=== Begin Enclosure ===
/-- A jump traps on the first check that the capability of its lowest executing lane fails. -/
theorem jumpAct_trap (i : Instr) (a : BitVec 6) (link exits : Bool) (s : State) (l : Lane) (r : List Lane) (t : Trap)
    (hl : s.g.execs (isUniform i) = l :: r) (h : jumpTrap s.g a l = some t) : jumpAct i a link exits s = .trap s t := by
  unfold jumpAct
  simp [hl, h]

theorem results_fst {α : Type} (g : Group) (u : Bool) (f : Lane → α) : (g.results u f).map (·.1) = g.acts.map (·.no) := by
  unfold Group.results
  cases u with
  | false => simp
  | true => cases g.acts <;> simp

/-- An exit capability with an even cursor passes the checks of a jump. -/
theorem jumpTrap_exit (g : Group) (a : BitVec 6) (l : Lane) (h : isExit (g.read l a) = true)
    (he : (capCursor (g.read l a).bits).getLsbD 0 = false) : jumpTrap g a l = none := by
  simp only [isExit, Bool.and_eq_true, decide_eq_true_eq, beq_iff_eq] at h
  obtain ⟨⟨⟨htag, hperm⟩, -⟩, hwalk⟩ := h
  exact jumpTrap_none g a l htag (by rw [capHas, hperm]; decide) hwalk he

/-- A `ret` whose lanes all hold an exit capability ends them once what they await has arrived (05 R122, R123). -/
theorem jumpAct_exit (i : Instr) (a : BitVec 6) (v : Val) (s : State) (hn : s.g.acts ≠ [])
    (hv : ∀ l ∈ s.g.execs (isUniform i), s.g.read l a = v) (he : isExit v = true) (hev : (capCursor v.bits).getLsbD 0 = false) :
    jumpAct i a false true s =
      if s.settled (s.g.acts.map (·.no)) then
        let s1 := s.endLanes (s.g.acts.map (·.no)) []
        if s1.g.gid ≠ s.g.gid then .over s1 else .jump s1 s1.g.pc
      else .wait s .fence := by
  have hno : (s.g.execs (isUniform i)).findSome? (jumpTrap s.g a) = none := by
    refine List.findSome?_eq_none_iff.2 fun l hl => jumpTrap_exit s.g a l ?_ ?_
    · rw [hv l hl, he]
    · rw [hv l hl, hev]
  have hcaps := results_eq s.g (isUniform i) (fun l => s.g.read l a) v hv
  have hfst := results_fst s.g (isUniform i) (fun l => s.g.read l a)
  rw [← spread_results] at hcaps hfst
  unfold jumpAct
  simp only [hno]
  generalize s.g.spread (isUniform i) ((s.g.execs (isUniform i)).map fun l => (l.no, s.g.read l a)) = caps at hcaps hfst ⊢
  have hend : (caps.filter fun p => isExit p.2).map (·.1) = s.g.acts.map (·.no) := by
    rw [List.filter_eq_self.2 fun p hp => by rw [hcaps p hp, he], hfst]
  have hgo : (caps.filter fun p => !(s.g.acts.map (·.no)).contains p.1) = [] := by
    refine List.filter_eq_nil_iff.2 fun p hp => ?_
    have : p.1 ∈ s.g.acts.map (·.no) := hfst ▸ List.mem_map_of_mem hp
    simpa using this
  have hne : (s.g.acts.map (·.no)).isEmpty = false := by simpa using hn
  simp only [if_true, hend, hgo, hne, Bool.false_eq_true, if_false, List.map_nil, List.isEmpty_nil]
  cases s.settled (s.g.acts.map (·.no)) <;> rfl

/-- Settles O8: the jump that the lanes agree on, its checks in their order, and the end of the lanes at an exit capability. -/
theorem jumpsThroughACapability : Obligations.JumpsThroughACapability := by
  unfold Obligations.JumpsThroughACapability
  refine ⟨?_, ?_, ?_⟩
  · intro i s a link exits v hform h hn hv ht hx hw he hexit
    have hst : link = true → s.g.stream 55 = none := fun hl =>
      clear_dst_stream i s h 55 (dsts_link i a exits (hl ▸ hform))
    rw [exec_jumpReg i s a link exits hform]
    refine issueOn_jump i strict (srcs i) _ _ s _ _ h rfl (jumpAct_agree i a link exits v s hn hst hv ht hx hw he hexit) ?_
    cases link with
    | false => exact clear_held i s h
    | true => exact (linked_held s i).trans (clear_held i s h)
  · intro i s a link exits l r hform h hk hl
    have traps (t : Trap) (ht : jumpTrap s.g a l = some t) : exec i s = .next (s.takeTrap t (readsLatch i)).tick := by
      rw [exec_jumpReg i s a link exits hform]
      exact issueOn_trap i strict (srcs i) _ _ s t h hk rfl (jumpAct_trap i a link exits s l r t hl ht)
    refine ⟨fun ht => traps _ ?_, fun ht hx => traps _ ?_, fun ht hx hw ho => traps _ ?_⟩
    · exact if_pos ht
    · exact (if_neg (not_not_intro ht)).trans (if_pos (by simpa using hx))
    · exact (if_neg (not_not_intro ht)).trans ((if_neg (by simp [hx, hw])).trans (if_pos ho))
  · intro i s a v hform h hn hv he hev
    have hact := jumpAct_exit i a v s hn hv he hev
    rw [exec_jumpReg i s a false true hform]
    refine ⟨fun hs => ?_, fun hs hgid => ?_⟩
    · exact issueOn_wait i strict (srcs i) _ _ s .fence h.1 h.2.1 rfl (hact.trans (by simp [hs]))
    · exact issueOn_over i strict (srcs i) _ _ s _ h.1 h.2.1 rfl (hact.trans (by simp [hs, hgid]))

end Sys2Proof.Machine
end

section
/-! SUPPORT. A branch whose lanes disagree (05 R123; 07 R160, R162): with two targets the lanes that leave the lowest one's all go to the
other, which waits on each slice's stack. -/

namespace Sys2Proof.Machine

/-! ### Targets lane by lane -/

/-- The targets of some lanes under one code capability. -/
def targetsOf (code : Val) (ls : List Lane) (tgt : Lane → Word) : List (Nat × Target) := ls.map fun l => (l.no, ⟨code, tgt l⟩)

theorem target_bne (code : Val) (x y : Word) : ((⟨code, x⟩ : Target) != ⟨code, y⟩) = (x != y) := by
  rw [Bool.eq_iff_iff]
  simp

theorem target_beq (code : Val) (x y : Word) : ((⟨code, x⟩ : Target) == ⟨code, y⟩) = (x == y) := by
  rw [Bool.eq_iff_iff]
  simp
=== End Enclosure ===
▶ What is being asked
Copy every record precisely, omitting nothing.

▶ Task response
/-- A jump traps on the first check that the capability of its lowest executing lane fails. -/
theorem jumpAct_trap (i : Instr) (a : BitVec 6) (link exits : Bool) (s : State) (l : Lane) (r : List Lane) (t : Trap)
    (hl : s.g.execs (isUniform i) = l :: r) (h : jumpTrap s.g a l = some t) : jumpAct i a link exits s = .trap s t := by
  unfold jumpAct
  simp [hl, h]

theorem results_fst {α : Type} (g : Group) (u : Bool) (f : Lane → α) : (g.results u f).map (·.1) = g.acts.map (·.no) := by
  unfold Group.results
  cases u with
  | false => simp
  | true => cases g.acts <;> simp

/-- An exit capability with an even cursor passes the checks of a jump. -/
theorem jumpTrap_exit (g : Group) (a : BitVec 6) (l : Lane) (h : isExit (g.read l a) = true)
    (he : (capCursor (g.read l a).bits).getLsbD 0 = false) : jumpTrap g a l = none := by
  simp only [isExit, Bool.and_eq_true, decide_eq_true_eq, beq_iff_eq] at h
  obtain ⟨⟨⟨htag, hperm⟩, -⟩, hwalk⟩ := h
  exact jumpTrap_none g a l htag (by rw [capHas, hperm]; decide) hwalk he

/-- A `ret` whose lanes all hold an exit capability ends them once what they await has arrived (05 R122, R123). -/
theorem jumpAct_exit (i : Instr) (a : BitVec 6) (v : Val) (s : State) (hn : s.g.acts ≠ [])
    (hv : ∀ l ∈ s.g.execs (isUniform i), s.g.read l a = v) (he : isExit v = true) (hev : (capCursor v.bits).getLsbD 0 = false) :
    jumpAct i a false true s =
      if s.settled (s.g.acts.map (·.no)) then
        let s1 := s.endLanes (s.g.acts.map (·.no)) []
        if s1.g.gid ≠ s.g.gid then .over s1 else .jump s1 s1.g.pc
      else .wait s .fence := by
  have hno : (s.g.execs (isUniform i)).findSome? (jumpTrap s.g a) = none := by
    refine List.findSome?_eq_none_iff.2 fun l hl => jumpTrap_exit s.g a l ?_ ?_
    · rw [hv l hl, he]
    · rw [hv l hl, hev]
  have hcaps := results_eq s.g (isUniform i) (fun l => s.g.read l a) v hv
  have hfst := results_fst s.g (isUniform i) (fun l => s.g.read l a)
  rw [← spread_results] at hcaps hfst
  unfold jumpAct
  simp only [hno]
  generalize s.g.spread (isUniform i) ((s.g.execs (isUniform i)).map fun l => (l.no, s.g.read l a)) = caps at hcaps hfst ⊢
  have hend : (caps.filter fun p => isExit p.2).map (·.1) = s.g.acts.map (·.no) := by
    rw [List.filter_eq_self.2 fun p hp => by rw [hcaps p hp, he], hfst]
  have hgo : (caps.filter fun p => !(s.g.acts.map (·.no)).contains p.1) = [] := by
    refine List.filter_eq_nil_iff.2 fun p hp => ?_
    have : p.1 ∈ s.g.acts.map (·.no) := hfst ▸ List.mem_map_of_mem hp
    simpa using this
  have hne : (s.g.acts.map (·.no)).isEmpty = false := by simpa using hn
  simp only [if_true, hend, hgo, hne, Bool.false_eq_true, if_false, List.map_nil, List.isEmpty_nil]
  cases s.settled (s.g.acts.map (·.no)) <;> rfl

/-- Settles O8: the jump that the lanes agree on, its checks in their order, and the end of the lanes at an exit capability. -/
theorem jumpsThroughACapability : Obligations.JumpsThroughACapability := by
  unfold Obligations.JumpsThroughACapability
  refine ⟨?_, ?_, ?_⟩
  · intro i s a link exits v hform h hn hv ht hx hw he hexit
    have hst : link = true → s.g.stream 55 = none := fun hl =>
      clear_dst_stream i s h 55 (dsts_link i a exits (hl ▸ hform))
    rw [exec_jumpReg i s a link exits hform]
    refine issueOn_jump i strict (srcs i) _ _ s _ _ h rfl (jumpAct_agree i a link exits v s hn hst hv ht hx hw he hexit) ?_
    cases link with
    | false => exact clear_held i s h
    | true => exact (linked_held s i).trans (clear_held i s h)
  · intro i s a link exits l r hform h hk hl
    have traps (t : Trap) (ht : jumpTrap s.g a l = some t) : exec i s = .next (s.takeTrap t (readsLatch i)).tick := by
      rw [exec_jumpReg i s a link exits hform]
      exact issueOn_trap i strict (srcs i) _ _ s t h hk rfl (jumpAct_trap i a link exits s l r t hl ht)
    refine ⟨fun ht => traps _ ?_, fun ht hx => traps _ ?_, fun ht hx hw ho => traps _ ?_⟩
    · exact if_pos ht
    · exact (if_neg (not_not_intro ht)).trans (if_pos (by simpa using hx))
    · exact (if_neg (not_not_intro ht)).trans ((if_neg (by simp [hx, hw])).trans (if_pos ho))
  · intro i s a v hform h hn hv he hev
    have hact := jumpAct_exit i a v s hn hv he hev
    rw [exec_jumpReg i s a false true hform]
    refine ⟨fun hs => ?_, fun hs hgid => ?_⟩
    · exact issueOn_wait i strict (srcs i) _ _ s .fence h.1 h.2.1 rfl (hact.trans (by simp [hs]))
    · exact issueOn_over i strict (srcs i) _ _ s _ h.1 h.2.1 rfl (hact.trans (by simp [hs, hgid]))

end Sys2Proof.Machine
end

section
/-! SUPPORT. A branch whose lanes disagree (05 R123; 07 R160, R162): with two targets the lanes that leave the lowest one's all go to the
other, which waits on each slice's stack. -/

namespace Sys2Proof.Machine

/-! ### Targets lane by lane -/

/-- The targets of some lanes under one code capability. -/
def targetsOf (code : Val) (ls : List Lane) (tgt : Lane → Word) : List (Nat × Target) := ls.map fun l => (l.no, ⟨code, tgt l⟩)

theorem target_bne (code : Val) (x y : Word) : ((⟨code, x⟩ : Target) != ⟨code, y⟩) = (x != y) := by
  rw [Bool.eq_iff_iff]
  simp

theorem target_beq (code : Val) (x y : Word) : ((⟨code, x⟩ : Target) == ⟨code, y⟩) = (x == y) := by
  rw [Bool.eq_iff_iff]
  simp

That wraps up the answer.